Anche quando la famiglia d’origine viene parzialmente sostituita da una comunità per minori, nelle intenzioni luogo di opportunità e protezione, la violenza rimane ben presente nella vita della bambina e prende le forme dell’abuso sessuale, perpetrato in un ambiente in cui è normalità e pilastro del vivere quotidiano. Gli anni dell’adolescenza e della giovinezza saranno poi il tempo in cui è impossibile perdonarsi e trovare pace, dove la ricerca di un faticoso equilibrio viene progressivamente sostituita da un desiderio di giustizia destinato a rimanere inappagato.
La lettura di Senzanome è dolorosa, ma nonostante la crudezza dei temi trattati la narrazione mantiene una sobrietà di fondo e non cade mai nel morboso. Questo obiettivo è raggiunto anche grazie alla natura frammentaria dell’opera: il racconto tramite post-it ha la duplice funzione di evocare la difficoltà nel mettere insieme una storia unitaria di ciò che si vorrebbe solo dimenticare e di spezzare il respiro dei frammenti più angosciosi, asciugando la prosa ed escludendo tutti i dettagli superflui.
La scrittura esatta di Piccolo, d’altra parte, è in grado di dipingere con precisione personaggi e situazioni pur dicendo solo lo stretto necessario. È il caso del personaggio della madre, fanatica religiosa e fustigatrice delle sue figlie, eppure non disposta a lasciarle andare quando si presenta una famiglia affidataria disposta ad adottare la più piccola. E ancora, è iconica la figura dell’educatore dei trenini, l’orco cattivo della comunità, tuttavia descritto in termini umani e spiccioli, tutt’altro che mostruosi: siede con le gambe accavallate, fa un cenno con la testa alle bambine quando vuole un caffè o un bicchierino di grappa, legge Il Giornale e pensa che tutte le donne siano destinate al peccato, tranne sua madre.

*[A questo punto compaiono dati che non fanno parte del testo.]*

-- ==== Sys2Proof/Machine/Alu.lean ====
section
/-! DEFINITION. The scalar arithmetic of the S-stream: register forms (R74, R75), immediate forms (R76, R77), LI and LI.HI
(R54). -/

namespace Sys2Proof.Machine

/-- A two-source form: the result and the flags from the values of sa and sb (R74). -/
def State.alu2 (s : State) (d a b : SReg) (f : Word → Word → Word × Byte) : State :=
  s.sIssue .user [d, a, b] true fun s =>
    let r := f (s.sget a) (s.sget b)
    ((s.sput d r.1).setFlags r.2).nextPc 4

/-- A one-source form: the result from the value of sa (R74, R76). -/
def State.alu1 (s : State) (d a : SReg) (f : Word → Word) : State :=
  s.sIssue .user [d, a] true fun s => (s.sput d (f (s.sget a))).nextPc 4

/-- The result sets no flag. -/
def quiet (f : Word → Word → Word) (a b : Word) : Word × Byte := (f a b, 0)

/-- One when a condition holds. -/
def boolWord (c : Bool) : Word := if c then 1 else 0

/-- Number of leading zero bits (R74). -/
def leadingZeros (w n : Nat) : Nat := if n == 0 then w else w - 1 - Nat.log2 n

/-- MUL: low 64 bits, IO when the signed product lies outside the signed range (R74). -/
def mulWord (a b : Word) : Word × Byte := (a * b, flagIf (!inRange true 64 (a.toInt * b.toInt)) flagIO)

/-- Bits 127:64 of the signed and of the natural product (R74). -/
def mulHigh (a b : Word) : Word := BitVec.ofInt 64 (a.toInt * b.toInt / 2 ^ 64)
def mulHighN (a b : Word) : Word := BitVec.ofNat 64 (a.toNat * b.toNat / 2 ^ 64)

/-- DIV and REM forms (R75). -/
def divWord (signed : Bool) (overflow : Bool) (a b : Word) : Word × Byte :=
  let r := divideInt signed 64 a.toNat b.toNat overflow
  (BitVec.ofNat 64 r.1.1, r.2)

def remWord (signed : Bool) (a b : Word) : Word × Byte :=
  let r := divideInt signed 64 a.toNat b.toNat false
  (BitVec.ofNat 64 r.1.2, r.2)

/-- A shift count of bits 5:0 (R74). -/
def count6 (b : Word) : Nat := b.toNat % 64

def execAdd (d a b : SReg) (s : State) : Out := .next (s.alu2 d a b (quiet (· + ·)))
def execSub (d a b : SReg) (s : State) : Out := .next (s.alu2 d a b (quiet (· - ·)))
def execMul (d a b : SReg) (s : State) : Out := .next (s.alu2 d a b mulWord)
def execMulh (d a b : SReg) (s : State) : Out := .next (s.alu2 d a b (quiet mulHigh))
def execMulhn (d a b : SReg) (s : State) : Out := .next (s.alu2 d a b (quiet mulHighN))
def execDiv (d a b : SReg) (s : State) : Out := .next (s.alu2 d a b (divWord true true))
def execDivn (d a b : SReg) (s : State) : Out := .next (s.alu2 d a b (divWord false false))
def execRem (d a b : SReg) (s : State) : Out := .next (s.alu2 d a b (remWord true))
def execRemn (d a b : SReg) (s : State) : Out := .next (s.alu2 d a b (remWord false))
def execAnd (d a b : SReg) (s : State) : Out := .next (s.alu2 d a b (quiet (· &&& ·)))
def execOr (d a b : SReg) (s : State) : Out := .next (s.alu2 d a b (quiet (· ||| ·)))
def execXor (d a b : SReg) (s : State) : Out := .next (s.alu2 d a b (quiet (· ^^^ ·)))
def execAndn (d a b : SReg) (s : State) : Out := .next (s.alu2 d a b (quiet fun x y => x &&& ~~~y))
def execShl (d a b : SReg) (s : State) : Out := .next (s.alu2 d a b (quiet fun x y => x <<< count6 y))
def execShr (d a b : SReg) (s : State) : Out := .next (s.alu2 d a b (quiet fun x y => x >>> count6 y))
def execSra (d a b : SReg) (s : State) : Out := .next (s.alu2 d a b (quiet fun x y => x.sshiftRight (count6 y)))
def execRotr (d a b : SReg) (s : State) : Out := .next (s.alu2 d a b (quiet fun x y => x.rotateRight (count6 y)))
def execMin (d a b : SReg) (s : State) : Out := .next (s.alu2 d a b (quiet fun x y => if x.sle y then x else y))
def execMax (d a b : SReg) (s : State) : Out := .next (s.alu2 d a b (quiet fun x y => if x.sle y then y else x))
def execMinn (d a b : SReg) (s : State) : Out := .next (s.alu2 d a b (quiet fun x y => if x.ule y then x else y))
def execMaxn (d a b : SReg) (s : State) : Out := .next (s.alu2 d a b (quiet fun x y => if x.ule y then y else x))
def execClz (d a : SReg) (s : State) : Out := .next (s.alu1 d a fun x => BitVec.ofNat 64 (leadingZeros 64 x.toNat))
def execPopc (d a : SReg) (s : State) : Out := .next (s.alu1 d a fun x => BitVec.ofNat 64 (popcount x))
def execSlt (d a b : SReg) (s : State) : Out := .next (s.alu2 d a b (quiet fun x y => boolWord (x.slt y)))
def execSltn (d a b : SReg) (s : State) : Out := .next (s.alu2 d a b (quiet fun x y => boolWord (x.ult y)))
def execSeq (d a b : SReg) (s : State) : Out := .next (s.alu2 d a b (quiet fun x y => boolWord (x == y)))
def execSne (d a b : SReg) (s : State) : Out := .next (s.alu2 d a b (quiet fun x y => boolWord (x != y)))

/-- SEL reads the old value of sd as a third source (R74). -/
def execSel (d a b : SReg) (s : State) : Out :=
  .next (s.alu2 d a b (quiet fun x y => if s.sget d != 0 then x else y))

def execAddi (d a : SReg) (imm : BitVec 12) (s : State) : Out := .next (s.alu1 d a (· + imm.signExtend 64))
def execAndi (d a : SReg) (imm : BitVec 12) (s : State) : Out := .next (s.alu1 d a (· &&& imm.signExtend 64))
def execOri (d a : SReg) (imm : BitVec 12) (s : State) : Out := .next (s.alu1 d a (· ||| imm.signExtend 64))
def execXori (d a : SReg) (imm : BitVec 12) (s : State) : Out := .next (s.alu1 d a (· ^^^ imm.signExtend 64))
def execShli (d a : SReg) (n : BitVec 6) (s : State) : Out := .next (s.alu1 d a (· <<< n.toNat))
def execShri (d a : SReg) (n : BitVec 6) (s : State) : Out := .next (s.alu1 d a (· >>> n.toNat))
def execSrai (d a : SReg) (n : BitVec 6) (s : State) : Out := .next (s.alu1 d a fun x => x.sshiftRight n.toNat)
def execSlti (d a : SReg) (imm : BitVec 12) (s : State) : Out :=
  .next (s.alu1 d a fun x => boolWord (x.slt (imm.signExtend 64)))

/-- LUI: imm19 << 13, extended from bit 31 (R77). -/
def execLui (d : SReg) (imm : BitVec 19) (s : State) : Out :=
  .next (s.sIssue .user [d] true fun s => (s.sput d ((imm ++ (0 : BitVec 13)).signExtend 64)).nextPc 4)

/-- LI: the sign-extended word1 (R54). -/
def execLi (d : SReg) (imm : Word32) (s : State) : Out :=
  .next (s.sIssue .user [d] true fun s => (s.sput d (imm.signExtend 64)).nextPc 8)

/-- LI.HI: word1 into bits 63:32 of sd (R54). -/
def execLiHi (d : SReg) (imm : Word32) (s : State) : Out :=
  .next (s.sIssue .user [d] true fun s => (s.sput d (imm ++ (s.sget d).setWidth 32)).nextPc 8)

end Sys2Proof.Machine
end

L’assenza di retorica dell’autrice rende il contenuto della sua opera ancora più spaventoso: i cattivi sono banali e quelli che potrebbero essere buoni inciampano nell’indifferenza; non per cattiveria, ma per noncuranza, perché non è loro compito intervenire o perché nella vita vera non ci sono eroi.
Questa lucidità è stata ottenuta da Piccolo anche attraverso un profondo lavoro di studio e approfondimento sui testi di professionisti che si sono dedicati allo studio del PTSD da abuso sessuale in età infantile. L’autrice, che ha studiato Creative Writing alla Birkbeck University of London, rivendica infatti in un post sul suo blog l’importanza della formazione ricevuta nei corsi di scrittura per affrontare un argomento tanto delicato nel suo primo romanzo. «Indagare su tutto e farlo con serietà e disciplina, coltivare la lucidità e avere un obiettivo ben chiaro in testa. Solo così mi è stato possibile pensare a un libro come Senzanome, e affrontare letture che altrimenti avrebbero potuto essere insostenibili per rabbia e disgusto», scrive.
Non ci sono formule magiche né soluzioni efficaci per affrontare il passato, nel mondo di Senzanome. La giustizia non è fatta per rammendare storie come questa. L’unica forma di riscatto si cela proprio nell’atto del raccontare: raccontare di sé è avere il coraggio di guardarsi allo specchio – un gesto che per buona parte della vita riuscirà difficile alla protagonista – e sostenere il proprio sguardo. Prendere possesso della propria storia e del modo in cui viene raccontata è il solo strumento disponibile per farsi giustizia da sé.